# [Work required]
Please copy out the entries below exactly, beginning with the line that contains "e → e.canon" and ending with the line that contains "end Sys2Proof.Laws.ListedOpcode", and include nothing outside that span.

# [Given records]
--- START ---

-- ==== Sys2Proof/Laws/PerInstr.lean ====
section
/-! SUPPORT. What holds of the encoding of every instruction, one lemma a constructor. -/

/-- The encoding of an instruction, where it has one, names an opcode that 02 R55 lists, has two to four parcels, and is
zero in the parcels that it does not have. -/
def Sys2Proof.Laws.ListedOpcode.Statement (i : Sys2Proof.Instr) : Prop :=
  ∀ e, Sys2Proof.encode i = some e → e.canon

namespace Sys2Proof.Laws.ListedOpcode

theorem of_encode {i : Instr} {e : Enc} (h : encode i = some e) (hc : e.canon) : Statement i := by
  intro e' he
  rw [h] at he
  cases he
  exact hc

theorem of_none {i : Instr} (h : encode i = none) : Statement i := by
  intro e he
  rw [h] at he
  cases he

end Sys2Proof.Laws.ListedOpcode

--- END ---
--- START ---

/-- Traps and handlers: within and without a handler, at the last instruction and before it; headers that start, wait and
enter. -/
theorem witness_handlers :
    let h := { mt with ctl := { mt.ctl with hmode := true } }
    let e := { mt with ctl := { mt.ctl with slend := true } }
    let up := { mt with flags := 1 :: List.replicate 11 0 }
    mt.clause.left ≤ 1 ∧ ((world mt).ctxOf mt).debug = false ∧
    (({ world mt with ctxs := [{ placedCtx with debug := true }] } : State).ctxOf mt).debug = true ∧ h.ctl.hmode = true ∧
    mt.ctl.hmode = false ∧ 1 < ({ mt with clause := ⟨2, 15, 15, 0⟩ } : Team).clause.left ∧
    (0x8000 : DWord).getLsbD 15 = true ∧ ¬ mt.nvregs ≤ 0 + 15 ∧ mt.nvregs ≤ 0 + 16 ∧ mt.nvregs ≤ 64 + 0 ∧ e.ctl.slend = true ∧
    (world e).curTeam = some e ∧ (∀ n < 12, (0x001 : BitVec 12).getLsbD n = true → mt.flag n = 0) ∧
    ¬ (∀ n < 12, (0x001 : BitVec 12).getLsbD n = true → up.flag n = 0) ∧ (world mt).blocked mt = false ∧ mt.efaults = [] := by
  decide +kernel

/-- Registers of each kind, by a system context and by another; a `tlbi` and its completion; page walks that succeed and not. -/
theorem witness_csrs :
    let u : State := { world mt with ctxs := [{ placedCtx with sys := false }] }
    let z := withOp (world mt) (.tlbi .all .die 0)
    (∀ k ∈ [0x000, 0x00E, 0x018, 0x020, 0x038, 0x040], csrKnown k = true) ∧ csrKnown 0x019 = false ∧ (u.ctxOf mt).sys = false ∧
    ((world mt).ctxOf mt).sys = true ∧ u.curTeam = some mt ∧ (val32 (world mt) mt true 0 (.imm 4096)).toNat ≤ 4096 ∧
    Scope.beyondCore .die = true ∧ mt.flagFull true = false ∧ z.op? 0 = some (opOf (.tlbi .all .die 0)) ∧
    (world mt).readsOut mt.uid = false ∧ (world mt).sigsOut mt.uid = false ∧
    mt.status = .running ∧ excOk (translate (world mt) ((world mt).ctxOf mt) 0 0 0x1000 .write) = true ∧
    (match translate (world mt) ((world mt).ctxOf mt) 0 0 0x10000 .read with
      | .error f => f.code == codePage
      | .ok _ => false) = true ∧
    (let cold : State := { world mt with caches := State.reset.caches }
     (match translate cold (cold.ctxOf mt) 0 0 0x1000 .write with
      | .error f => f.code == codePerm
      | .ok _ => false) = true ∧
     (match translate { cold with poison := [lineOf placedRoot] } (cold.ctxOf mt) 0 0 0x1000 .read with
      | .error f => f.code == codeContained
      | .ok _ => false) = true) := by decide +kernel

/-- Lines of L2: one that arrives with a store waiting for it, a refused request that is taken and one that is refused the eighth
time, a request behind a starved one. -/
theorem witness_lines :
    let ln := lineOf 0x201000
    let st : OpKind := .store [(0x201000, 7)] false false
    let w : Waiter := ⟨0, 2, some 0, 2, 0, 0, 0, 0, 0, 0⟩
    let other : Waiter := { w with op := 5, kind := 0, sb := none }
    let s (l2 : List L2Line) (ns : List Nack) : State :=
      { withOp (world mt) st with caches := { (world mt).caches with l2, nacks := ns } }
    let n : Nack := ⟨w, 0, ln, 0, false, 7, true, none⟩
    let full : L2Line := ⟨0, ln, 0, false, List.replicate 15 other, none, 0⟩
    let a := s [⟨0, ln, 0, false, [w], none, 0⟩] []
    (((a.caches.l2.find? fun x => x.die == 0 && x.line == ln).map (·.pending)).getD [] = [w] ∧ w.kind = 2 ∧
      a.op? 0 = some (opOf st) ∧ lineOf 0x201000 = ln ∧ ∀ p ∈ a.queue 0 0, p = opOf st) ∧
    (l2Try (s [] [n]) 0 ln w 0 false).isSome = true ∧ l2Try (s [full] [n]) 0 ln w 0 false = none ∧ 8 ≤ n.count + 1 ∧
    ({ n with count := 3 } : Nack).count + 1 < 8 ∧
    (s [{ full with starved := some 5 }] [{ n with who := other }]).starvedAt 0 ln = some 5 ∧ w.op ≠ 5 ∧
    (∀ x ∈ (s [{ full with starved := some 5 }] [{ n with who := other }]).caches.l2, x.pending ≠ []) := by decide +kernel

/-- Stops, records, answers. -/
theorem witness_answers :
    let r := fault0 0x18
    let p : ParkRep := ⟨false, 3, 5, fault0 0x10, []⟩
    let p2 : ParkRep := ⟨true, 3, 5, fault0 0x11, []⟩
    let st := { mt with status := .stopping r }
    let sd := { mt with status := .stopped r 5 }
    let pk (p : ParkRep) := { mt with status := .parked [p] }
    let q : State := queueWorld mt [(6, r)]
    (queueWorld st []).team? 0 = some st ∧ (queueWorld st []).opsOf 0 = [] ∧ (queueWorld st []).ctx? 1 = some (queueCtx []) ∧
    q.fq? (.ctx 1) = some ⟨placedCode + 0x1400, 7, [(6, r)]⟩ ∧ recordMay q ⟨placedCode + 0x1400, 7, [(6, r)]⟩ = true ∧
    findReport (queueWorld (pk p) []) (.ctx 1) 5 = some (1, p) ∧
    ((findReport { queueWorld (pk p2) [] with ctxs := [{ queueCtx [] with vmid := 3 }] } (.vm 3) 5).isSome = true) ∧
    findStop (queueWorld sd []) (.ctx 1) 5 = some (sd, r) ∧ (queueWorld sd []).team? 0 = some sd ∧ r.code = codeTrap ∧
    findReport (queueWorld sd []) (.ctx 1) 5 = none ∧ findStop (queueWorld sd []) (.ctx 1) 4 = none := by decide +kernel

--- END ---

# [Finished task]
  ∀ e, Sys2Proof.encode i = some e → e.canon

namespace Sys2Proof.Laws.ListedOpcode

theorem of_encode {i : Instr} {e : Enc} (h : encode i = some e) (hc : e.canon) : Statement i := by
  intro e' he
  rw [h] at he
  cases he
  exact hc

theorem of_none {i : Instr} (h : encode i = none) : Statement i := by
  intro e he
  rw [h] at he
  cases he

end Sys2Proof.Laws.ListedOpcode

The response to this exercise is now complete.